Cities are now the center stage in the battle against climate change, contributing as they do about 75 percent of carbon dioxide (C02) emissions across the globe. This at a time when more than 50 percent of humanity lives in cities and towns, a figure that can only increase given the scale of urbanization in the developing world.
In the lead-up to the UN climate change conference in Copenhagen in December this provides us with plenty of food for thought on city-level strategies to deal with global warming. The cities have good reason to address the problem in order to improve the local environment for their residents.
What is happening sooner than expected is that the mega-cities of the developing world are already rivaling or even exceeding the CO2 footprint of major cities in the developed world, both in terms of total output and per capita.
The UN-backed Bangkok Assessment Report on Climate Change 2009 found that the Thai capital emitted 43 million tons of CO2 in 2005, lower than the figure for New York (58 million tons) but almost the same as London (44 million tons). In per capita terms, Bangkok residents were responsible for producing 7.1 tons of CO2 per year in 2007, the same level of emissions as New Yorkers and significantly higher than Londoners (5.9 tons per capita).
Transportation, electricity generation, solid waste and waste water account for about 90 per cent of the emissions in Bangkok.
The transport sector alone is responsible for 38 per cent of the yearly CO2 emission, reflecting a massive expansion in the use of passenger vehicles. The number of motor vehicles registered in Bangkok rose from 600,000 in 1980 to 4,163,000 in 1999, a sevenfold increase, and by the end of 2007 the figure had reached 5,614,294.
Let us not forget how vulnerable developing cities are to climate change. Bangkok gets its water supply from the Chao Phraya and Mae Klong rivers, both of which are fed by Tibetan glaciers, as are almost all the rivers of mainland Asia. So a rise in temperature, resulting in the further melting of the glaciers, would increase the likelihood of floods in Thailand.
The double-whammy for Bangkok is that it is also vulnerable to a rise in the sea level. Almost 55 percent of the city would be vulnerable to floods if the sea level rose by 50 cm, and 72 percent would be threatened by a rise of 100 cm.
So it is clear that Bangkok is primary example of a developing world city that needs to adapt to and mitigate climate change, not only as part of an international strategy to combat global warming, but also because of the immediate threat to its own residents.
The measures to be implemented by Asia's growing metropolises to cut their CO2 emissions and improve the quality of life for residents include investing in public transport in order to achieve a modal shift away from private vehicles, appropriate road pricing to deter vehicles from entering city centers, as has been adopted in Singapore and London, and better public information on travel options as well as education on the health costs of poor air quality because of increased use of private vehicles. Similar measures need to be implemented in the energy and waste management sectors.

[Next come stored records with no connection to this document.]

/-- An accumulator tile (R312, R329): its nonzero elements by row * 128 + column, its flags, the operations retired into it, and the row sums
not yet in it. -/
structure MTile where
  vals : Map Nat
  flags : Nat
  retired : Nat
  adds : List MAdd
  deriving DecidableEq, Repr

def MTile.reset : MTile := ⟨[], 0, 0, []⟩

/-- An untaken record of KIND 0x08 (R324): its tile (none: an MLOAD's), trap code, reason and address. -/
structure MRec where
  tile : Option Bool
  code : Nat
  reason : Nat
  slot : W64
  deriving DecidableEq, Repr

/-- The matrix resources of one core (R312, R313): the partition that holds the claim, priority, weight, command queue (head first), tiles and
untaken records. -/
structure MCore where
  holder : Option Nat
  prio : Nat
  weight : Nat
  queue : List MOp
  acc0 : MTile
  acc1 : MTile
  recs : List MRec
  deriving DecidableEq, Repr

def MCore.reset : MCore := ⟨none, 0, 1, [], .reset, .reset, []⟩

/-- An MLOAD in a load queue. -/
structure MLoad where
  flat : Nat
  k : Nat
  ctx : Nat
  pc : W64
  addr : W64
  tag : Nat
  bs : Bool
  broken : Bool
  deriving DecidableEq, Repr

/-- One matrix unit: its planes, the load queues together in order of age, the MLOAD that fills the shadow plane, the round-robin pointer with
its grants so far (R326), the DRAINING operations by their cores in order, the count of operations so far, remapped columns (R27), whether rows may still be in the array, and the
position and operation granted whose swap waits for them (R317). -/
structure MUnit where
  active : Plane
  shadow : Plane
  loads : List MLoad
  current : Option MLoad
  ptr : Nat
  used : Nat
  drain : List (Nat × MOp)
  seq : Nat
  remaps : Nat
  inArray : Bool
  pend : Option (Nat × Nat)
  deriving DecidableEq, Repr

def MUnit.reset : MUnit := ⟨.reset, .reset, [], none, 0, 0, [], 0, 0, false, none⟩

/-- A record whose deferred trap a later FENCE raises (R193, R514): the store's partition and scope, the trap code, the record's address (0
when the ring was full), and whether it comes from a multicast or reducing store (which FENCE.acq raises too). -/
structure Deferred where
  mcast : Bool
  scope : Nat
  code  : Nat
  reason : Nat
  record : W64
  deriving DecidableEq, Repr

/-! ## The mailbox (R365) -/

/-- One mailbox entry (R365): the context, the scope of the copy that posted a clip box (0 for a message), and the 64 bytes. -/
structure MbEnt where
  ctx  : Nat
  scope : Nat
  data : BitVec 512
  deriving DecidableEq, Repr

/-! ## Copies, the holding buffer and transfers (R370 to R391) -/

/-- What a copy request does: a tile copy, a multicast fill, a fill of a holding-buffer slot. -/
inductive CKind where
  | copy | fill | park
  deriving DecidableEq, Repr

/-- The states of a copy request that is not DONE (R376): `acking` is a RUNNING copy whose writes are performed and whose COPYACK is on its way
(R373). -/
inductive CState where
  | held | queued | running | acking
  deriving DecidableEq, Repr

/-- A copy request (R371, R378, R379) with the code address of its instruction and its scope of R187. `w` and `h` are the window of a clipped
copy; `len`, `mask` and `slot` are those of a fill. `ack` counts the initial elements (lines of a fill) written, `home` is that of the last write, and `broken` says that a pin was broken (R224): ACC of the record. -/
structure CReq where
  id : Nat
  pc : W64
  kind : CKind
  st : CState
  src : W64
  dst : W64
  ew : Nat
  rows : Nat
  cols : Nat
  x0 : Int
  y0 : Int
  w : Nat
  h : Nat
  sstride : Nat
  dstride : Nat
  clip : Bool
  len : Nat
  mask : Nat
  slot : Nat
  scope : Nat
  ack : Nat
  home : Option Nat
  broken : Option Nat
  deriving DecidableEq, Repr

/-- An untaken record of KIND 0x0A or 0x0B (R374, R389): the ID it belongs to, trap code, reason, access kind and address. -/
structure CRec where
  id : Nat
  code : Nat
  reason : Nat
  acc : Nat
  slot : W64
  deriving DecidableEq, Repr
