-- ==== Sys2Proof/Machine/TaskOps.lean ====
section
/-! DEFINITION. Uncommitted tasks: their order, aborts with their reach, and undoing (R422, R428, R430, R434 to R438). -/

namespace Sys2Proof.Machine

/-- The order of tasks: by key, equal keys by source flat core and then by arrival (R422). -/
def Task.before (a b : Task) : Bool :=
  if a.msg.key ≠ b.msg.key then decide (a.msg.key.toNat < b.msg.key.toNat)
  else if a.msg.src ≠ b.msg.src then decide (a.msg.src < b.msg.src)
  else decide (a.id < b.id)

/-- The REGION of a key. -/
def regionOfKey (key : BitVec 128) : Nat := key.toNat / 2 ^ 48 % 65536

def Task.region (t : Task) : Nat := regionOfKey t.msg.key

/-- Whether a task is irrevocable (R430). -/
def irrevocable (s : State) (t : Task) : Bool := t.state = .running && t.msg.key = (s.ctx t.msg.ctx).gvt

def taskOf (s : State) (id : Nat) : Option Task := s.tasks.find? (·.id = id)

/-- The task that runs in a partition. -/
def taskOn (s : State) (k : Nat) : Option Task := s.tasks.find? fun t => t.state = .running && t.k = k

def modTask (s : State) (id : Nat) (f : Task → Task) : State :=
  { s with tasks := s.tasks.map fun t => if t.id = id then f t else t }

/-- The granule of a byte (R432), which the model names by its device and address. -/
def granule (i : Nat) : Nat := i / 64 * 64

/-- Whether a task has a version of a granule. -/
def Task.wrote (t : Task) (g : Nat) : Bool := t.writes.any fun b => decide (b.1 / 64 = g / 64)

/-! ## Aborts (R435, R437) -/

/-- What an abort reaches: tasks that return to PENDING, and tasks withdrawn. -/
structure Reach where
  back : List Nat
  gone : List Nat
  deriving DecidableEq, Repr

/-- Whether a task goes beyond PENDING and so has effects to undo. -/
def Task.ran (t : Task) : Bool := t.state ≠ .pending

/-- One round of the reach of an abort: children of an aborted task are withdrawn; its dependants, and the later tasks of its region that have
run, return to PENDING. -/
def reachStep (s : State) (r : Reach) : Reach :=
  let hit := s.tasks.filter fun t => (r.back.contains t.id || r.gone.contains t.id)
  let ran := hit.filter (·.ran)
  s.tasks.foldl (fun r t =>
    if r.gone.contains t.id then r
    else if t.msg.parent.any fun p => hit.any (·.id = p) then { r with gone := t.id :: r.gone }
    else if r.back.contains t.id || !t.ran || irrevocable s t then r
    else if t.deps.any (fun d => hit.any (·.id = d)) ||
        ran.any (fun u => u.cl = t.cl && u.msg.ctx = t.msg.ctx && u.region = t.region && u.before t) then { r with back := t.id :: r.back }
    else r) r

def reachGo (s : State) : Nat → Reach → Reach
  | 0, r => r
  | n + 1, r => let r' := reachStep s r; if r' = r then r else reachGo s n r'

/-- Restore one journal entry of a cluster. -/
def undoEntry (c : Cluster) : JEntry → Cluster
  | .leaf i old => { c with leaves := if old = 0 then mdel c.leaves i else mset c.leaves i old }
  | .clk g old => { c with regions := match mfind c.regions g with
      | some r => mset c.regions g { r with clk := old }
      | none => c.regions }
  | .ec g old => { c with regions := match mfind c.regions g with
      | some r => mset c.regions g { r with ec := old }
      | none => c.regions }

/-- The registers of a checkpoint (R429, R438): the partition stands at the TEND that dispatched the task, and serves. -/
def Part.rollback (p chk : Part) : Part :=
  { p with
    s := chk.s, v := chk.v, p := chk.p, pc := chk.pc, npc := chk.npc, fpctl := chk.fpctl, fpflags := chk.fpflags, stallchk := chk.stallchk
    srseed := chk.srseed, srctr := chk.srctr, inTrap := chk.inTrap, inUp := chk.inUp, inChk := chk.inChk, sb := [], stall := 0
    sleep := chk.sleep, blocked := none, fbuf := [], freq := [], mdraw := none }

/-- Undo one task (R438): its journal in reverse, its held messages with their reply slots, and the registers of its partition. (DEDUCED: log 117.) -/
def undoTask (s : State) (t : Task) : State :=
  let s1 := s.modCluster t.cl fun c => t.journal.foldl undoEntry c
  let s2 := t.acts.foldl (fun s a =>
    match a with
    | .msg m =>
      if m.rp then s.modPartOf (flatOf t.k) t.msg.ctx fun p => { p with replies := p.replies.filter fun x => !(x.tag = m.tag && x.reply.isNone) } else s
    | _ => s) s1
  let s3 := s2.modPartOf (flatOf t.k) t.msg.ctx (·.count 8 1)
  match t.state, t.chk with
  | .running, some c => s3.modPart t.k fun p => (p.rollback c).refetch s.steps
  | _, _ => s3

/-- A task without its effects. -/
def Task.cleared (t : Task) : Task :=
  { t with state := .pending, reads := [], deps := [], writes := [], journal := [], acts := [], chk := none }

/-- Abort tasks to PENDING and withdraw others, with all that follows (R435 to R438). Undone tasks go from the latest back. -/
def abortTasks (s : State) (back gone : List Nat) : State :=
  let r := reachGo s (2 * s.tasks.length + 2) ⟨back.filter fun i => (taskOf s i).any (·.ran), gone⟩
  let hit := s.tasks.filter fun t => (r.back.contains t.id || r.gone.contains t.id)
  let order := (hit.filter (·.ran)).mergeSort fun a b => b.before a
  let s1 := order.foldl undoTask s
  let orphan (m : Msg) : Bool := m.parent.any fun p => hit.any (·.id = p)
  { s1 with
    tasks := (s1.tasks.filter fun t => !r.gone.contains t.id).map fun t => if r.back.contains t.id then t.cleared else t
    net := s1.net.filter fun m => !orphan m
    ctxs := s1.ctxs.map fun c => (c.1, { c.2 with inbox := c.2.inbox.filter fun m => !orphan m })
    epoch := s1.epoch + 1 }

/-- A store made outside a task to a granule first aborts every task that read or wrote it (R434). (DEDUCED: log 115.) -/
def abortForStore (s : State) (i : Nat) : State :=
  if s.tasks.isEmpty then s
  else
    let g := granule i
    let ids := (s.tasks.filter fun t => t.ran && !irrevocable s t && (t.wrote g || t.reads.any fun x => x.1 = g)).map (·.id)
    if ids.isEmpty then s else abortTasks s ids []

/-- The running task of a partition is aborted to PENDING and held until it is irrevocable (R436). -/
def holdTask (s : State) (k : Nat) : State :=
  match taskOn s k with
  | none => s
  | some t => modTask (abortTasks s [t.id] []) t.id fun t => { t with held := true }

/-- A spill aborts the task that runs in the partition to PENDING (R150). (DEDUCED: log 97.) -/
def abortRunning (s : State) (k : Nat) : State :=
  match taskOn s k with
  | some t => abortTasks s [t.id] []
  | none => s

/-- A quiesce or an eviction aborts every uncommitted task of a context to PENDING (R435). -/
def abortContext (s : State) (c : Nat) : State :=
  let ids := (s.tasks.filter fun t => t.msg.ctx = c && t.ran).map (·.id)
  if ids.isEmpty then s else abortTasks s ids []

end Sys2Proof.Machine
end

In Copenhagen, alongside the formal procedures of the conference of the parties, which are predominately nation states, there will undoubtedly be a lot of focus on what cities can contribute to humanity's battle against climate change because the environmental impact of the world's major cities is much greater than that of many nation states.
Indeed, capital cities in the developed and developing worlds both often dominate their national economies, with Bangkok acting as the economic hub of Thailand's economy in a way that is not dissimilar to the role of London in the UK economy.
This does suggest that major cities should also be made into parties to the conference, legally bound to any future agreement and commitments. There could also be instances where cities and their regions may agree to many of the changes that their nation states' representatives reject. This is what happened in the US when the Bush administration refused to ratify the Kyoto Protocol, which many American cities and regions, such as San Francisco and the state of California, signed.
While opt-outs should be discouraged, this more flexible approach could be useful in any developing nation that refuses to sign an international agreement on the grounds that the developed world has failed to accept its responsibilities.
The author is Chair of UK's Environment Committee.